Saxon.Api

 

 

Saxon.Api

Class DocumentBuilder


public class DocumentBuilder

The DocumentBuilder class enables XDM documents to be built from various sources. The class is always instantiated using the NewDocumentBuilder method on the Processor object.

Property Summary

 Uri BaseUri

The base URI of a document loaded using this DocumentBuilder. This is used for resolving any relative URIs appearing within the document, for example in references to DTDs and external entities.

 XQueryExecutable DocumentProjectionQuery

Set a compiled query to be used for implementing document projection.

 bool DtdValidation

Determines whether DTD validation is applied to documents loaded using this DocumentBuilder.

 bool IsLineNumbering

Determines whether line numbering is enabled for documents loaded using this DocumentBuilder.

 SchemaValidationMode SchemaValidationMode

Determines whether schema validation is applied to documents loaded using this DocumentBuilder, and if so, whether it is strict or lax.

 SchemaValidator SchemaValidator

Property to set and get the schemaValidator to be used. This determines whether schema validation is applied to an input document and whether type annotations in a supplied document are retained. If no schemaValidator is supplied, then schema validation does not take place.

 QName TopLevelElementName

The required name of the top level element in a document instance being validated against a schema.

 TreeModel TreeModel

The Tree Model implementation to be used for the constructed document. By default the TinyTree is used. The main reason for using the LinkedTree alternative is if updating is required (the TinyTree is not updateable).

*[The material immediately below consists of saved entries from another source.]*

-- ==== Sys2Proof/Decode.lean ====
section
/-! DEFINITION. The opcode map of profile CORE14 (30_encoding.md R94, the default of DECODE_TABLE and
CYCLE_TABLE, R8), the decoder over a list of bytes, and the encoder, written from R96. -/

namespace Sys2Proof

/-- The three formats of R91. -/
inductive Format where
  | f1 | f2 | f3
  deriving DecidableEq, Repr

/-- Length in bytes of a format (R91). -/
def Format.length : Format → Nat
  | .f1 => 1 | .f2 => 2 | .f3 => 3

/-- The format of each mode: the last column of R91's table. -/
def Mode.format : Mode → Format
  | .acc => .f1
  | .imm | .zp | .zpx | .indx | .indy | .rel => .f2
  | .abs | .absx | .absy => .f3

/-- `N` of R151: how many operand bytes the mode reads. -/
def Mode.operandBytes : Mode → Nat
  | .acc => 0
  | .imm | .zp | .zpx | .indx | .indy | .rel => 1
  | .abs | .absx | .absy => 2

/-- R94, rows 0x06 to 0x3D. -/
def core14RowsLow : OpcodeTable :=
  [⟨0x06, .asl, .zp, 5⟩, ⟨0x0A, .asl, .acc, 2⟩, ⟨0x0E, .asl, .abs, 6⟩, ⟨0x10, .bpl, .rel, 2⟩,
   ⟨0x16, .asl, .zpx, 6⟩, ⟨0x1E, .asl, .absx, 7⟩, ⟨0x21, .and, .indx, 6⟩, ⟨0x24, .bit, .zp, 3⟩,
   ⟨0x25, .and, .zp, 3⟩, ⟨0x29, .and, .imm, 2⟩, ⟨0x2C, .bit, .abs, 4⟩, ⟨0x2D, .and, .abs, 4⟩,
   ⟨0x30, .bmi, .rel, 2⟩, ⟨0x31, .and, .indy, 5⟩, ⟨0x35, .and, .zpx, 4⟩, ⟨0x39, .and, .absy, 4⟩,
   ⟨0x3D, .and, .absx, 4⟩]

/-- R94, rows 0x50 to 0x90. -/
def core14RowsMid : OpcodeTable :=
  [⟨0x50, .bvc, .rel, 2⟩, ⟨0x61, .adc, .indx, 6⟩, ⟨0x65, .adc, .zp, 3⟩, ⟨0x69, .adc, .imm, 2⟩,
   ⟨0x6D, .adc, .abs, 4⟩, ⟨0x70, .bvs, .rel, 2⟩, ⟨0x71, .adc, .indy, 5⟩, ⟨0x75, .adc, .zpx, 4⟩,
   ⟨0x79, .adc, .absy, 4⟩, ⟨0x7D, .adc, .absx, 4⟩, ⟨0x90, .bcc, .rel, 2⟩]

/-- R94, rows 0xA1 to 0xF0. -/
def core14RowsHigh : OpcodeTable :=
  [⟨0xA1, .lda, .indx, 6⟩, ⟨0xA5, .lda, .zp, 3⟩, ⟨0xA9, .lda, .imm, 2⟩, ⟨0xAD, .lda, .abs, 4⟩,
   ⟨0xB0, .bcs, .rel, 2⟩, ⟨0xB1, .lda, .indy, 5⟩, ⟨0xB5, .lda, .zpx, 4⟩, ⟨0xB9, .lda, .absy, 4⟩,
   ⟨0xBD, .lda, .absx, 4⟩, ⟨0xC1, .cmp, .indx, 6⟩, ⟨0xC5, .cmp, .zp, 3⟩, ⟨0xC9, .cmp, .imm, 2⟩,
   ⟨0xCD, .cmp, .abs, 4⟩, ⟨0xD0, .bne, .rel, 2⟩, ⟨0xD1, .cmp, .indy, 5⟩, ⟨0xD5, .cmp, .zpx, 4⟩,
   ⟨0xD9, .cmp, .absy, 4⟩, ⟨0xDD, .cmp, .absx, 4⟩, ⟨0xF0, .beq, .rel, 2⟩]

/-- The opcode map of profile CORE14: the 47 rows of R94. PRESUMED (unsafe): the byte values and the
cycle counts are the MOS 6502's, "from general knowledge, not in source" (D3, D15; log entries 1 and 2). -/
def core14Rows : OpcodeTable := core14RowsLow ++ (core14RowsMid ++ core14RowsHigh)

/-- Decode is "a lookup of the whole opcode byte in one immutable table" (R206). -/
def OpcodeTable.lookup (t : OpcodeTable) (op : Byte) : Option OpcodeRow :=
  t.find? fun r => r.opcode == op

/-- The default value of DECODE_TABLE and CYCLE_TABLE (R8), with the check of D3. -/
def core14 : Tables := ⟨core14Rows, by decide⟩

/-- The instruction that an operation and a mode of R96 make of the operand bytes `b1` and `b2`, which
are taken in the order of R91 and R68 (`b1` is `lo` and `b2` is `hi` for the absolute modes); a pair
that R96 leaves blank makes none. -/
def Instr.build (o : Operation) (m : Mode) (b1 b2 : Byte) : Option Instr :=
  match o, m with
  | .adc, .imm => some (.adcImm b1) | .adc, .zp => some (.adcZp b1) | .adc, .zpx => some (.adcZpx b1)
  | .adc, .abs => some (.adcAbs (joinBytes b2 b1)) | .adc, .absx => some (.adcAbsx (joinBytes b2 b1))
  | .adc, .absy => some (.adcAbsy (joinBytes b2 b1))
  | .adc, .indx => some (.adcIndx b1) | .adc, .indy => some (.adcIndy b1)
  | .and, .imm => some (.andImm b1) | .and, .zp => some (.andZp b1) | .and, .zpx => some (.andZpx b1)
  | .and, .abs => some (.andAbs (joinBytes b2 b1)) | .and, .absx => some (.andAbsx (joinBytes b2 b1))
  | .and, .absy => some (.andAbsy (joinBytes b2 b1))
  | .and, .indx => some (.andIndx b1) | .and, .indy => some (.andIndy b1)
  | .asl, .acc => some .aslAcc | .asl, .zp => some (.aslZp b1) | .asl, .zpx => some (.aslZpx b1)
  | .asl, .abs => some (.aslAbs (joinBytes b2 b1)) | .asl, .absx => some (.aslAbsx (joinBytes b2 b1))
  | .cmp, .imm => some (.cmpImm b1) | .cmp, .zp => some (.cmpZp b1) | .cmp, .zpx => some (.cmpZpx b1)
  | .cmp, .abs => some (.cmpAbs (joinBytes b2 b1)) | .cmp, .absx => some (.cmpAbsx (joinBytes b2 b1))
  | .cmp, .absy => some (.cmpAbsy (joinBytes b2 b1))
  | .cmp, .indx => some (.cmpIndx b1) | .cmp, .indy => some (.cmpIndy b1)
  | .bit, .zp => some (.bitZp b1) | .bit, .abs => some (.bitAbs (joinBytes b2 b1))
  | .lda, .imm => some (.ldaImm b1) | .lda, .zp => some (.ldaZp b1) | .lda, .zpx => some (.ldaZpx b1)
  | .lda, .abs => some (.ldaAbs (joinBytes b2 b1)) | .lda, .absx => some (.ldaAbsx (joinBytes b2 b1))
  | .lda, .absy => some (.ldaAbsy (joinBytes b2 b1))
  | .lda, .indx => some (.ldaIndx b1) | .lda, .indy => some (.ldaIndy b1)
  | .bcc, .rel => some (.bcc b1) | .bcs, .rel => some (.bcs b1)
  | .beq, .rel => some (.beq b1) | .bne, .rel => some (.bne b1)
  | .bmi, .rel => some (.bmi b1) | .bpl, .rel => some (.bpl b1)
  | .bvc, .rel => some (.bvc b1) | .bvs, .rel => some (.bvs b1)
  | _, _ => none

/-- Why a list of bytes is no instruction. -/
inductive DecodeReject where
  /-- The opcode byte has no row: an illegal opcode (R98). This is the hardware's InvalidOpcode. -/
  | unmapped (op : Byte)
  /-- The list ends before the instruction does. A memory never does (its addresses wrap, R65), so the
  machine never meets this: it is a matter of decoding a finite list (log entry 12). -/
  | truncated
  deriving DecidableEq, Repr

/-- The row's operand bytes, cut from the bytes after the opcode: none, one or two (R91, R151). -/
def takeOperands (n : Nat) (bs : List Byte) : Option (Byte × Byte × List Byte) :=
  match n, bs with
  | 0, rest => some (0, 0, rest)
  | 1, b1 :: rest => some (b1, 0, rest)
  | 2, b1 :: b2 :: rest => some (b1, b2, rest)
  | _, _ => none

/-- Decode one instruction at the head of a list of bytes: the instruction and the bytes after it, or
the reason there is none. The opcode byte alone decides the operation, the mode and the length (R92,
R207). -/
def decode (bs : List Byte) : Except DecodeReject (Instr × List Byte) :=
  match bs with
  | [] => .error .truncated
  | op :: rest =>
    match core14Rows.lookup op with
    | none => .error (.unmapped op)
    | some row =>
      match takeOperands row.mode.operandBytes rest with
      | none => .error .truncated
      | some (b1, b2, rest') =>
        match Instr.build row.operation row.mode b1 b2 with
        | none => .error (.unmapped op)
        | some i => .ok (i, rest')

/-- The bytes of an instruction, opcode first (R90), the operand of an absolute mode low byte first
(R91, R68). The opcode bytes are written from the table of R96, row by row, not from `core14Rows`. -/
def encode : Instr → List Byte
  | .adcImm v => [0x69, v] | .adcZp b => [0x65, b] | .adcZpx b => [0x75, b]
  | .adcAbs w => [0x6D, lowByte w, highByte w] | .adcAbsx w => [0x7D, lowByte w, highByte w]
  | .adcAbsy w => [0x79, lowByte w, highByte w] | .adcIndx b => [0x61, b] | .adcIndy b => [0x71, b]
  | .andImm v => [0x29, v] | .andZp b => [0x25, b] | .andZpx b => [0x35, b]
  | .andAbs w => [0x2D, lowByte w, highByte w] | .andAbsx w => [0x3D, lowByte w, highByte w]
  | .andAbsy w => [0x39, lowByte w, highByte w] | .andIndx b => [0x21, b] | .andIndy b => [0x31, b]
  | .aslAcc => [0x0A] | .aslZp b => [0x06, b] | .aslZpx b => [0x16, b]
  | .aslAbs w => [0x0E, lowByte w, highByte w] | .aslAbsx w => [0x1E, lowByte w, highByte w]
  | .bitZp b => [0x24, b] | .bitAbs w => [0x2C, lowByte w, highByte w]
  | .cmpImm v => [0xC9, v] | .cmpZp b => [0xC5, b] | .cmpZpx b => [0xD5, b]
  | .cmpAbs w => [0xCD, lowByte w, highByte w] | .cmpAbsx w => [0xDD, lowByte w, highByte w]
  | .cmpAbsy w => [0xD9, lowByte w, highByte w] | .cmpIndx b => [0xC1, b] | .cmpIndy b => [0xD1, b]
  | .ldaImm v => [0xA9, v] | .ldaZp b => [0xA5, b] | .ldaZpx b => [0xB5, b]
  | .ldaAbs w => [0xAD, lowByte w, highByte w] | .ldaAbsx w => [0xBD, lowByte w, highByte w]
  | .ldaAbsy w => [0xB9, lowByte w, highByte w] | .ldaIndx b => [0xA1, b] | .ldaIndy b => [0xB1, b]
  | .bpl d => [0x10, d] | .bmi d => [0x30, d] | .bvc d => [0x50, d] | .bvs d => [0x70, d]
  | .bcc d => [0x90, d] | .bcs d => [0xB0, d] | .bne d => [0xD0, d] | .beq d => [0xF0, d]

/-- The longest instruction's bytes (three, R90) of a number numbered as spec/opcode_table.json numbers
it: byte `k` is bits `8k+7` to `8k`, and every bit from `nbits` up is 0. -/
def tableWordBytes (nbits w : Nat) : List Byte :=
  let v := w % 2 ^ nbits
  [BitVec.ofNat 8 v, BitVec.ofNat 8 (v / 256), BitVec.ofNat 8 (v / 65536)]

/-- The instruction the decoder reads from a word of the opcode table. -/
def decodeTableWord (nbits w : Nat) : Option Instr :=
  match decode (tableWordBytes nbits w) with
  | .ok (i, _) => some i
  | .error _ => none

end Sys2Proof
end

 WhitespacePolicy WhitespacePolicy

Determines the whitespace stripping policy applied when loading a document using this DocumentBuilder.

 XmlResolver XmlResolver

An XmlResolver, which will be used to resolve URIs of documents being loaded and of references to external entities within those documents (including any external DTD).

 

Method Summary

 XdmNode Build(Uri uri)

Load an XML document, retrieving it via a URI.

 XdmNode Build(Stream input)

Load an XML document supplied as raw (lexical) XML on a Stream.

 XdmNode Build(TextReader input)

Load an XML document supplied using a TextReader.

 XdmNode Build(XmlReader reader)

Load an XML document, delivered using an XmlReader.

 XdmNode Build(XmlNode source)

Load an XML DOM document, supplied as an XmlNode, into a Saxon XdmNode.

 XdmNode Wrap(XmlDocument doc)

Wrap an XML DOM document, supplied as an XmlNode, as a Saxon XdmNode.

 

Property Detail

BaseUri

public Uri BaseUri {get; set; }

The base URI of a document loaded using this DocumentBuilder. This is used for resolving any relative URIs appearing within the document, for example in references to DTDs and external entities.

This information is required when the document is loaded from a source that does not provide an intrinsic URI, notably when loading from a Stream or a TextReader.

DocumentProjectionQuery

public XQueryExecutable DocumentProjectionQuery {get; set; }

Set a compiled query to be used for implementing document projection.

The effect of using this option is that the tree constructed by the DocumentBuilder contains only those parts of the source document that are needed to answer this query. Running this query against the projected document should give the same results as against the raw document, but the projected document typically occupies significantly less memory. It is permissible to run other queries against the projected document, but unless they are carefully chosen, they will give the wrong answer, because the document being used is different from the original.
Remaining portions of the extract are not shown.